The coefficient of friction between the block of mass m1 = 3.00 kg and the surface in the figure below is μk = 0.280. The system starts from rest. What is the speed of the ball of mass m2 = 5.00 kg when it has fallen a distance h = 1.10 m?

So i drew force diagrams for both objects.
M2A=M2G-T
M1A=T-M1GUK
I substituted T from the top into the bottom and solved for A, I found that A=5.096 m/s^2 and then i found that T =23.52 N
The net force is this
NetF=M2*G-M1*Uk*G
NetF=40.768 N
I also know W=delta K + delta PE
W=F*D=40.768
W=delta K - MGH
Delta K = W + M2GH

Answer 1

Heres a picture
http://www.webassign.net/serpse8/8-p-022.gif

Answer 2

Delta K =(1/2)MV^2
V=4.96 m/s
But this is wrong, can someone explain what I am doing wrong?

Answer 3

You needn't go into the net force and work; it simplifies some things, but not this.
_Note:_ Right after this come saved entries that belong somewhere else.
theorem execRingNoticeReceive_keeps (p x : Nat) (ccw : Bool) (n hop : Nat) (s : State) (out : State) (hx : execRingNoticeReceive p x ccw n hop s = .next out) : Keeps s.stores out.stores := by
  unfold execRingNoticeReceive onInstance at hx; split at hx
  · (injection hx with hx; subst hx); repeat' (first | with_reducible assumption | with_reducible (first | apply State.ringNotice_keeps | exact Keeps.refl _) | with_reducible (refine Keeps.ite (fun _ => ?_) (fun _ => ?_)) | with_reducible (refine Keeps.chainAll _ _ (fun _ _ _ => ?_) ?_) | with_reducible (refine Keeps.foldl _ _ (fun _ _ _ => ?_) ?_) | with_reducible (refine Keeps.elim _ _ ?_ (fun _ => ?_)) | simp | split)
  · cases hx

theorem execRingRestoreReceive_keeps (p x : Nat) (ccw : Bool) (n hop : Nat) (s : State) (out : State) (hx : execRingRestoreReceive p x ccw n hop s = .next out) : Keeps s.stores out.stores := by
  unfold execRingRestoreReceive onInstance at hx; split at hx
  · (injection hx with hx; subst hx); repeat' (first | with_reducible assumption | with_reducible (first | apply State.ringRestore_keeps | exact Keeps.refl _) | with_reducible (refine Keeps.ite (fun _ => ?_) (fun _ => ?_)) | with_reducible (refine Keeps.chainAll _ _ (fun _ _ _ => ?_) ?_) | with_reducible (refine Keeps.foldl _ _ (fun _ _ _ => ?_) ?_) | with_reducible (refine Keeps.elim _ _ ?_ (fun _ => ?_)) | simp | split)
  · cases hx

theorem State.noticeResend_keeps {v0 : Stores} (s : State) (p : Nat) (hk : Keeps v0 s.stores) : Keeps v0 (State.noticeResend s p).stores := by
  unfold State.noticeResend; repeat' (first | with_reducible assumption | with_reducible (first | apply State.ownNotice_keeps | exact Keeps.refl _) | with_reducible (refine Keeps.ite (fun _ => ?_) (fun _ => ?_)) | with_reducible (refine Keeps.chainAll _ _ (fun _ _ _ => ?_) ?_) | with_reducible (refine Keeps.foldl _ _ (fun _ _ _ => ?_) ?_) | with_reducible (refine Keeps.elim _ _ ?_ (fun _ => ?_)) | simp | split)

theorem execRingNoticeResend_keeps (p : Nat) (s : State) (out : State) (hx : execRingNoticeResend p s = .next out) : Keeps s.stores out.stores := by
  unfold execRingNoticeResend onInstance at hx; split at hx
  · (injection hx with hx; subst hx); repeat' (first | with_reducible assumption | with_reducible (first | apply State.noticeResend_keeps | exact Keeps.refl _) | with_reducible (refine Keeps.ite (fun _ => ?_) (fun _ => ?_)) | with_reducible (refine Keeps.chainAll _ _ (fun _ _ _ => ?_) ?_) | with_reducible (refine Keeps.foldl _ _ (fun _ _ _ => ?_) ?_) | with_reducible (refine Keeps.elim _ _ ?_ (fun _ => ?_)) | simp | split)
  · cases hx

theorem State.sendRestore_keeps {v0 : Stores} (s : State) (hk : Keeps v0 s.stores) : Keeps v0 (State.sendRestore s).stores := by
  unfold State.sendRestore; repeat' (first | with_reducible assumption | with_reducible (first | apply State.ownNotice_keeps | exact Keeps.refl _) | with_reducible (refine Keeps.ite (fun _ => ?_) (fun _ => ?_)) | with_reducible (refine Keeps.chainAll _ _ (fun _ _ _ => ?_) ?_) | with_reducible (refine Keeps.foldl _ _ (fun _ _ _ => ?_) ?_) | with_reducible (refine Keeps.elim _ _ ?_ (fun _ => ?_)) | simp | split)

theorem State.egTake_keeps {v0 : Stores} (s : State) (c n fuel : Nat) (hk : Keeps v0 s.stores) : Keeps v0 (s.egTake c n fuel).stores := by
  induction fuel generalizing s n with
  | zero => exact hk
  | succ k ih =>
    unfold State.egTake; dsimp only
    split
    · exact hk
    split
    · refine ih _ _ ?_
      apply State.settle_keeps
      rw [State.setQueue_stores]
      exact hk
    · rw [State.setQueue_stores]; exact hk

theorem State.egSkip_keeps {v0 : Stores} (s : State) (c k : Nat) (hk : Keeps v0 s.stores) : Keeps v0 (State.egSkip s c k).stores := by
  unfold State.egSkip; repeat' (first | with_reducible assumption | with_reducible (first | apply State.settle_keeps | exact Keeps.refl _) | with_reducible (refine Keeps.ite (fun _ => ?_) (fun _ => ?_)) | with_reducible (refine Keeps.chainAll _ _ (fun _ _ _ => ?_) ?_) | with_reducible (refine Keeps.foldl _ _ (fun _ _ _ => ?_) ?_) | with_reducible (refine Keeps.elim _ _ ?_ (fun _ => ?_)) | simp | split)

theorem State.egressBuild_keeps {v0 : Stores} (s : State) (c : Nat) (e : SramRead) (hk : Keeps v0 s.stores) : Keeps v0 (State.egressBuild s c e).stores := by
  unfold State.egressBuild; repeat' (first | with_reducible assumption | with_reducible (first | apply State.egSkip_keeps | apply State.egTake_keeps | (refine State.originate_keeps _ _ _ _ _ _ ‹_› ?_) | apply State.readMeets_keeps | exact Keeps.refl _) | with_reducible (refine Keeps.ite (fun _ => ?_) (fun _ => ?_)) | with_reducible (refine Keeps.chainAll _ _ (fun _ _ _ => ?_) ?_) | with_reducible (refine Keeps.foldl _ _ (fun _ _ _ => ?_) ?_) | with_reducible (refine Keeps.elim _ _ ?_ (fun _ => ?_)) | simp | split)

theorem execEgressPacketBuild_keeps (c : Nat) (e : SramRead) (s : State) (out : State) (hx : execEgressPacketBuild c s e = .next out) : Keeps s.stores out.stores := by
  unfold execEgressPacketBuild onInstance at hx; split at hx
  · (injection hx with hx; subst hx); repeat' (first | with_reducible assumption | with_reducible (first | apply State.egressBuild_keeps | exact Keeps.refl _) | with_reducible (refine Keeps.ite (fun _ => ?_) (fun _ => ?_)) | with_reducible (refine Keeps.chainAll _ _ (fun _ _ _ => ?_) ?_) | with_reducible (refine Keeps.foldl _ _ (fun _ _ _ => ?_) ?_) | with_reducible (refine Keeps.elim _ _ ?_ (fun _ => ?_)) | simp | split)
  · cases hx

theorem execTransmitStart_keeps (p : Nat) (s : State) (out : State) (hx : execTransmitStart p s = .next out) : Keeps s.stores out.stores := by
  unfold execTransmitStart onInstance at hx; split at hx
  · (injection hx with hx; subst hx); repeat' (first | with_reducible assumption | with_reducible (first | exact Keeps.refl _) | with_reducible (refine Keeps.ite (fun _ => ?_) (fun _ => ?_)) | with_reducible (refine Keeps.chainAll _ _ (fun _ _ _ => ?_) ?_) | simp | split)
  · cases hx

theorem State.dropCopies_keeps {v0 : Stores} (s : State) (b : Nat) (hk : Keeps v0 s.stores) : Keeps v0 (State.dropCopies s b).stores := by
  unfold State.dropCopies; repeat' (first | with_reducible assumption | with_reducible (first | apply State.release_keeps | exact Keeps.refl _) | with_reducible (refine Keeps.ite (fun _ => ?_) (fun _ => ?_)) | with_reducible (refine Keeps.chainAll _ _ (fun _ _ _ => ?_) ?_) | with_reducible (refine Keeps.foldl _ _ (fun _ _ _ => ?_) ?_) | with_reducible (refine Keeps.elim _ _ ?_ (fun _ => ?_)) | simp | split)

theorem State.packetMeets_keeps {v0 : Stores} (s : State) (b : Nat) (e : SramRead) (hk : Keeps v0 s.stores) : Keeps v0 (State.packetMeets s b e).stores := by
  unfold State.packetMeets; repeat' (first | with_reducible assumption | with_reducible (first | apply State.dropCopies_keeps | exact Keeps.refl _) | with_reducible (refine Keeps.ite (fun _ => ?_) (fun _ => ?_)) | with_reducible (refine Keeps.chainAll _ _ (fun _ _ _ => ?_) ?_) | with_reducible (refine Keeps.foldl _ _ (fun _ _ _ => ?_) ?_) | with_reducible (refine Keeps.elim _ _ ?_ (fun _ => ?_)) | simp | split)

theorem State.transmitEnd_keeps {v0 : Stores} (s : State) (p : Nat) (e : SramRead) (hk : Keeps v0 s.stores) : Keeps v0 (State.transmitEnd s p e).stores := by
  unfold State.transmitEnd; repeat' (first | with_reducible assumption | with_reducible (first | apply State.packetMeets_keeps | apply State.release_keeps | exact Keeps.refl _) | with_reducible (refine Keeps.ite (fun _ => ?_) (fun _ => ?_)) | with_reducible (refine Keeps.chainAll _ _ (fun _ _ _ => ?_) ?_) | with_reducible (refine Keeps.foldl _ _ (fun _ _ _ => ?_) ?_) | with_reducible (refine Keeps.elim _ _ ?_ (fun _ => ?_)) | simp | split)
Since you know the acceleration of the system, go back to one of your five basic kinematic formulas:

\[v _{f}=v _{i }+2ad\]

Answer 4

oops - square the two velocities.

Answer 5

Thanks, I can believe it was that simple. But do you know why the way I attempted it didnt work. I took the net force over the distance to get the work. The change in PE was the mass 2 *G*H. So since I am able to calculate delta K, shouldnt I be able to get the correct velocity from that?

Answer 6

You assumed conservative forces - friction was the fly in the ointment.

Answer 7

Oh i see, so the equation W=delta K + delta PE only applies for conservative forces?

Answer 8

Yes.

Answer 9

Thank you so much, this problem was bothering me for far to long.

Answer 10

Well, you're likely to remember it, then!

Answer 11

Yeah, i guess its the best way to learn, thanks again!